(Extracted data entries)
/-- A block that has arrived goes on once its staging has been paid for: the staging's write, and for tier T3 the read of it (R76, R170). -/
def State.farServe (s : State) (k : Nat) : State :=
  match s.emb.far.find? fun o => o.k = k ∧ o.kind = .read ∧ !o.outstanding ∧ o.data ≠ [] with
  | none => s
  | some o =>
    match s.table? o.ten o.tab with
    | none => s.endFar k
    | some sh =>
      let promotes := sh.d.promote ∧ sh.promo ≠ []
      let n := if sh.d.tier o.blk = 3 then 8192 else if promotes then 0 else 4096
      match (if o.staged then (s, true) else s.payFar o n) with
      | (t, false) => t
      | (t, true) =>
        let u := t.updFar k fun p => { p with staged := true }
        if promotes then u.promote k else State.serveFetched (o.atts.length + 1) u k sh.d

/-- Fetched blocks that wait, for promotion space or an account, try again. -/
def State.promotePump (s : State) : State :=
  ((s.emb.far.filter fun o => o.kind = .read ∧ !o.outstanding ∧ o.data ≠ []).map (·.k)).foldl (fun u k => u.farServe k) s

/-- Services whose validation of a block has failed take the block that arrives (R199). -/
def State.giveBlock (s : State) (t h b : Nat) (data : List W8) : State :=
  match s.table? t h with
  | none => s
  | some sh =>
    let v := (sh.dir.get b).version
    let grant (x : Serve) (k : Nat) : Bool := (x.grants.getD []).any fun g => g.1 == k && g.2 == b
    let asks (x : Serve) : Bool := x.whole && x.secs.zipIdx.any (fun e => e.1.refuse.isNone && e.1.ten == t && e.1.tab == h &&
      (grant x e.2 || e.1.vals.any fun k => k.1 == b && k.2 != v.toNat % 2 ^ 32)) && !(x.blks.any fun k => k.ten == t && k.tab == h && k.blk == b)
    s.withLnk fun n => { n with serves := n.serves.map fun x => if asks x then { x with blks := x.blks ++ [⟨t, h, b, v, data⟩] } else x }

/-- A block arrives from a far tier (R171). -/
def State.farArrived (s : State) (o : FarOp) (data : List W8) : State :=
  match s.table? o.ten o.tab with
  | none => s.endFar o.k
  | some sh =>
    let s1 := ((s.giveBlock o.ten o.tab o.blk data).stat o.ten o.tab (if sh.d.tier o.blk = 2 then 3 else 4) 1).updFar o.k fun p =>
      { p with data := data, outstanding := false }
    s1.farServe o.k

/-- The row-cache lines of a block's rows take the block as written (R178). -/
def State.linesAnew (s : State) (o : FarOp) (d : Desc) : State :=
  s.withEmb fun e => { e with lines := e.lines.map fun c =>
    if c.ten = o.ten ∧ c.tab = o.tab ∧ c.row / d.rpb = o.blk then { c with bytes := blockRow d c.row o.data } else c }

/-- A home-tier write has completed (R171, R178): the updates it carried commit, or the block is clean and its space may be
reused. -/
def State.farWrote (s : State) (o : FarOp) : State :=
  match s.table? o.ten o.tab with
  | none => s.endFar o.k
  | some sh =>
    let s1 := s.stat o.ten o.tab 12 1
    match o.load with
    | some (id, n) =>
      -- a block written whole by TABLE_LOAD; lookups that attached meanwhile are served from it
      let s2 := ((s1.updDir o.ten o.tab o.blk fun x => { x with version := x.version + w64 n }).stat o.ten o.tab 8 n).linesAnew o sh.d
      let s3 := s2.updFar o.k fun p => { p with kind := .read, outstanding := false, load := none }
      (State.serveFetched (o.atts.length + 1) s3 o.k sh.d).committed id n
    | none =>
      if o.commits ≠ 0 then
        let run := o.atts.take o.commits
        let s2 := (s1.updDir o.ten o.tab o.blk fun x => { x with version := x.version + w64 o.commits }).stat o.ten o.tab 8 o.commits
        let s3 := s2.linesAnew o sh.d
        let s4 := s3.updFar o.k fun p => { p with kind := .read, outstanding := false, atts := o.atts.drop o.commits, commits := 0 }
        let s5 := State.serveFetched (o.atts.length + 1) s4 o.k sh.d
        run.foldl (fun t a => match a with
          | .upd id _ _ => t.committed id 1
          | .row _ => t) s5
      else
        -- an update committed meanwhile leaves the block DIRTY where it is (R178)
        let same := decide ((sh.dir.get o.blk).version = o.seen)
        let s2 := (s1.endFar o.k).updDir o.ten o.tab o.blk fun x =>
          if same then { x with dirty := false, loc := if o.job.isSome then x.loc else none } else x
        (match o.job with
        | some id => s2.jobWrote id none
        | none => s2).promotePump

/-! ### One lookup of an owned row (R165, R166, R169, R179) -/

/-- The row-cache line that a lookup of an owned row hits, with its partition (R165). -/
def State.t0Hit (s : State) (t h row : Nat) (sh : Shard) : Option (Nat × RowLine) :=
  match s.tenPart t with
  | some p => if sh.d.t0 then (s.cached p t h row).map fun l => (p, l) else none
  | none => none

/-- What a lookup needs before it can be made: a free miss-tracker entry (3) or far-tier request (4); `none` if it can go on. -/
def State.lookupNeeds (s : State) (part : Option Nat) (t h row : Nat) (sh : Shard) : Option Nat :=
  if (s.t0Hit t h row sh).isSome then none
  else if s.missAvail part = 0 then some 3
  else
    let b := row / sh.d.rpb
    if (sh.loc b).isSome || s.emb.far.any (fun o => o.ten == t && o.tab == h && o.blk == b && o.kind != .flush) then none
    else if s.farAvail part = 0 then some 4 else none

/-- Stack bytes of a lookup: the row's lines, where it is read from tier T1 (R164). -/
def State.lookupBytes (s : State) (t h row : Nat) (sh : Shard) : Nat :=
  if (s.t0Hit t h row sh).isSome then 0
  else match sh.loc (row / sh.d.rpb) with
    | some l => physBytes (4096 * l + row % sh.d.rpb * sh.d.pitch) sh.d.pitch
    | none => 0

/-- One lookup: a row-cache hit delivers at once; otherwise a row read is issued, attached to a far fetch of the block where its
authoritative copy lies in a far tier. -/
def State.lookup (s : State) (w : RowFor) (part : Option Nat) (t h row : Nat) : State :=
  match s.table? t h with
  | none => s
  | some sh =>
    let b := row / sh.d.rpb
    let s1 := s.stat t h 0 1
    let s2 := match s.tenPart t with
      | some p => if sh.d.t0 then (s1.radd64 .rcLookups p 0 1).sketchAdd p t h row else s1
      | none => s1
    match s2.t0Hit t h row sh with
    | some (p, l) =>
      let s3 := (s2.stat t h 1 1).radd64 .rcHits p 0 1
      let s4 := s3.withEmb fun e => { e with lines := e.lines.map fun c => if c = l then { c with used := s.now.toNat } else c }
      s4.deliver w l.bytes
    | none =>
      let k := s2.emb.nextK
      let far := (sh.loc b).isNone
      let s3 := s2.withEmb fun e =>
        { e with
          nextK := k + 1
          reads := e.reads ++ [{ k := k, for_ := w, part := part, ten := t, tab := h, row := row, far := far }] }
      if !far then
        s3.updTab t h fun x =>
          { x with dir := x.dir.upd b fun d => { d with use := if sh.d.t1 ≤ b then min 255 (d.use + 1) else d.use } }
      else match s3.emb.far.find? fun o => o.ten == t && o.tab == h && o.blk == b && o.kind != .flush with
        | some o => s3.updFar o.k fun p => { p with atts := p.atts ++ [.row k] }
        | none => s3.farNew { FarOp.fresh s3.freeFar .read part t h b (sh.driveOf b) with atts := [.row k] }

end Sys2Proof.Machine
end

#### YOUR INSTRUCTIONS
Please give each line above again, word for word.

#### ANSWER FOR THE TASK
/-- A block that has arrived goes on once its staging has been paid for: the staging's write, and for tier T3 the read of it (R76, R170). -/
def State.farServe (s : State) (k : Nat) : State :=
  match s.emb.far.find? fun o => o.k = k ∧ o.kind = .read ∧ !o.outstanding ∧ o.data ≠ [] with
  | none => s
  | some o =>
    match s.table? o.ten o.tab with
    | none => s.endFar k
    | some sh =>
      let promotes := sh.d.promote ∧ sh.promo ≠ []
      let n := if sh.d.tier o.blk = 3 then 8192 else if promotes then 0 else 4096
      match (if o.staged then (s, true) else s.payFar o n) with
      | (t, false) => t
      | (t, true) =>
        let u := t.updFar k fun p => { p with staged := true }
        if promotes then u.promote k else State.serveFetched (o.atts.length + 1) u k sh.d

/-- Fetched blocks that wait, for promotion space or an account, try again. -/
def State.promotePump (s : State) : State :=
  ((s.emb.far.filter fun o => o.kind = .read ∧ !o.outstanding ∧ o.data ≠ []).map (·.k)).foldl (fun u k => u.farServe k) s

/-- Services whose validation of a block has failed take the block that arrives (R199). -/
def State.giveBlock (s : State) (t h b : Nat) (data : List W8) : State :=
  match s.table? t h with
  | none => s
  | some sh =>
    let v := (sh.dir.get b).version
    let grant (x : Serve) (k : Nat) : Bool := (x.grants.getD []).any fun g => g.1 == k && g.2 == b
    let asks (x : Serve) : Bool := x.whole && x.secs.zipIdx.any (fun e => e.1.refuse.isNone && e.1.ten == t && e.1.tab == h &&
      (grant x e.2 || e.1.vals.any fun k => k.1 == b && k.2 != v.toNat % 2 ^ 32)) && !(x.blks.any fun k => k.ten == t && k.tab == h && k.blk == b)
    s.withLnk fun n => { n with serves := n.serves.map fun x => if asks x then { x with blks := x.blks ++ [⟨t, h, b, v, data⟩] } else x }

/-- A block arrives from a far tier (R171). -/
def State.farArrived (s : State) (o : FarOp) (data : List W8) : State :=
  match s.table? o.ten o.tab with
  | none => s.endFar o.k
  | some sh =>
    let s1 := ((s.giveBlock o.ten o.tab o.blk data).stat o.ten o.tab (if sh.d.tier o.blk = 2 then 3 else 4) 1).updFar o.k fun p =>
      { p with data := data, outstanding := false }
    s1.farServe o.k

/-- The row-cache lines of a block's rows take the block as written (R178). -/
def State.linesAnew (s : State) (o : FarOp) (d : Desc) : State :=
  s.withEmb fun e => { e with lines := e.lines.map fun c =>
    if c.ten = o.ten ∧ c.tab = o.tab ∧ c.row / d.rpb = o.blk then { c with bytes := blockRow d c.row o.data } else c }

/-- A home-tier write has completed (R171, R178): the updates it carried commit, or the block is clean and its space may be
reused. -/
def State.farWrote (s : State) (o : FarOp) : State :=
  match s.table? o.ten o.tab with
  | none => s.endFar o.k
  | some sh =>
    let s1 := s.stat o.ten o.tab 12 1
    match o.load with
    | some (id, n) =>
      -- a block written whole by TABLE_LOAD; lookups that attached meanwhile are served from it
      let s2 := ((s1.updDir o.ten o.tab o.blk fun x => { x with version := x.version + w64 n }).stat o.ten o.tab 8 n).linesAnew o sh.d
      let s3 := s2.updFar o.k fun p => { p with kind := .read, outstanding := false, load := none }
      (State.serveFetched (o.atts.length + 1) s3 o.k sh.d).committed id n
    | none =>
      if o.commits ≠ 0 then
        let run := o.atts.take o.commits
        let s2 := (s1.updDir o.ten o.tab o.blk fun x => { x with version := x.version + w64 o.commits }).stat o.ten o.tab 8 o.commits
        let s3 := s2.linesAnew o sh.d
        let s4 := s3.updFar o.k fun p => { p with kind := .read, outstanding := false, atts := o.atts.drop o.commits, commits := 0 }
        let s5 := State.serveFetched (o.atts.length + 1) s4 o.k sh.d
        run.foldl (fun t a => match a with
          | .upd id _ _ => t.committed id 1
          | .row _ => t) s5
      else
        -- an update committed meanwhile leaves the block DIRTY where it is (R178)
        let same := decide ((sh.dir.get o.blk).version = o.seen)
        let s2 := (s1.endFar o.k).updDir o.ten o.tab o.blk fun x =>
          if same then { x with dirty := false, loc := if o.job.isSome then x.loc else none } else x
        (match o.job with
        | some id => s2.jobWrote id none
        | none => s2).promotePump

/-! ### One lookup of an owned row (R165, R166, R169, R179) -/

/-- The row-cache line that a lookup of an owned row hits, with its partition (R165). -/
def State.t0Hit (s : State) (t h row : Nat) (sh : Shard) : Option (Nat × RowLine) :=
  match s.tenPart t with
  | some p => if sh.d.t0 then (s.cached p t h row).map fun l => (p, l) else none
  | none => none

/-- What a lookup needs before it can be made: a free miss-tracker entry (3) or far-tier request (4); `none` if it can go on. -/
def State.lookupNeeds (s : State) (part : Option Nat) (t h row : Nat) (sh : Shard) : Option Nat :=
  if (s.t0Hit t h row sh).isSome then none
  else if s.missAvail part = 0 then some 3
  else
    let b := row / sh.d.rpb
    if (sh.loc b).isSome || s.emb.far.any (fun o => o.ten == t && o.tab == h && o.blk == b && o.kind != .flush) then none
    else if s.farAvail part = 0 then some 4 else none

/-- Stack bytes of a lookup: the row's lines, where it is read from tier T1 (R164). -/
def State.lookupBytes (s : State) (t h row : Nat) (sh : Shard) : Nat :=
  if (s.t0Hit t h row sh).isSome then 0
  else match sh.loc (row / sh.d.rpb) with
    | some l => physBytes (4096 * l + row % sh.d.rpb * sh.d.pitch) sh.d.pitch
    | none => 0

/-- One lookup: a row-cache hit delivers at once; otherwise a row read is issued, attached to a far fetch of the block where its
authoritative copy lies in a far tier. -/
def State.lookup (s : State) (w : RowFor) (part : Option Nat) (t h row : Nat) : State :=
  match s.table? t h with
  | none => s
  | some sh =>
    let b := row / sh.d.rpb
    let s1 := s.stat t h 0 1
    let s2 := match s.tenPart t with
      | some p => if sh.d.t0 then (s1.radd64 .rcLookups p 0 1).sketchAdd p t h row else s1
      | none => s1
    match s2.t0Hit t h row sh with
    | some (p, l) =>
      let s3 := (s2.stat t h 1 1).radd64 .rcHits p 0 1
      let s4 := s3.withEmb fun e => { e with lines := e.lines.map fun c => if c = l then { c with used := s.now.toNat } else c }
      s4.deliver w l.bytes
    | none =>
      let k := s2.emb.nextK
      let far := (sh.loc b).isNone
      let s3 := s2.withEmb fun e =>
        { e with
          nextK := k + 1
          reads := e.reads ++ [{ k := k, for_ := w, part := part, ten := t, tab := h, row := row, far := far }] }
      if !far then
        s3.updTab t h fun x =>
          { x with dir := x.dir.upd b fun d => { d with use := if sh.d.t1 ≤ b then min 255 (d.use + 1) else d.use } }
      else match s3.emb.far.find? fun o => o.ten == t && o.tab == h && o.blk == b && o.kind != .flush with
        | some o => s3.updFar o.k fun p => { p with atts := p.atts ++ [.row k] }
        | none => s3.farNew { FarOp.fresh s3.freeFar .read part t h b (sh.driveOf b) with atts := [.row k] }

end Sys2Proof.Machine
end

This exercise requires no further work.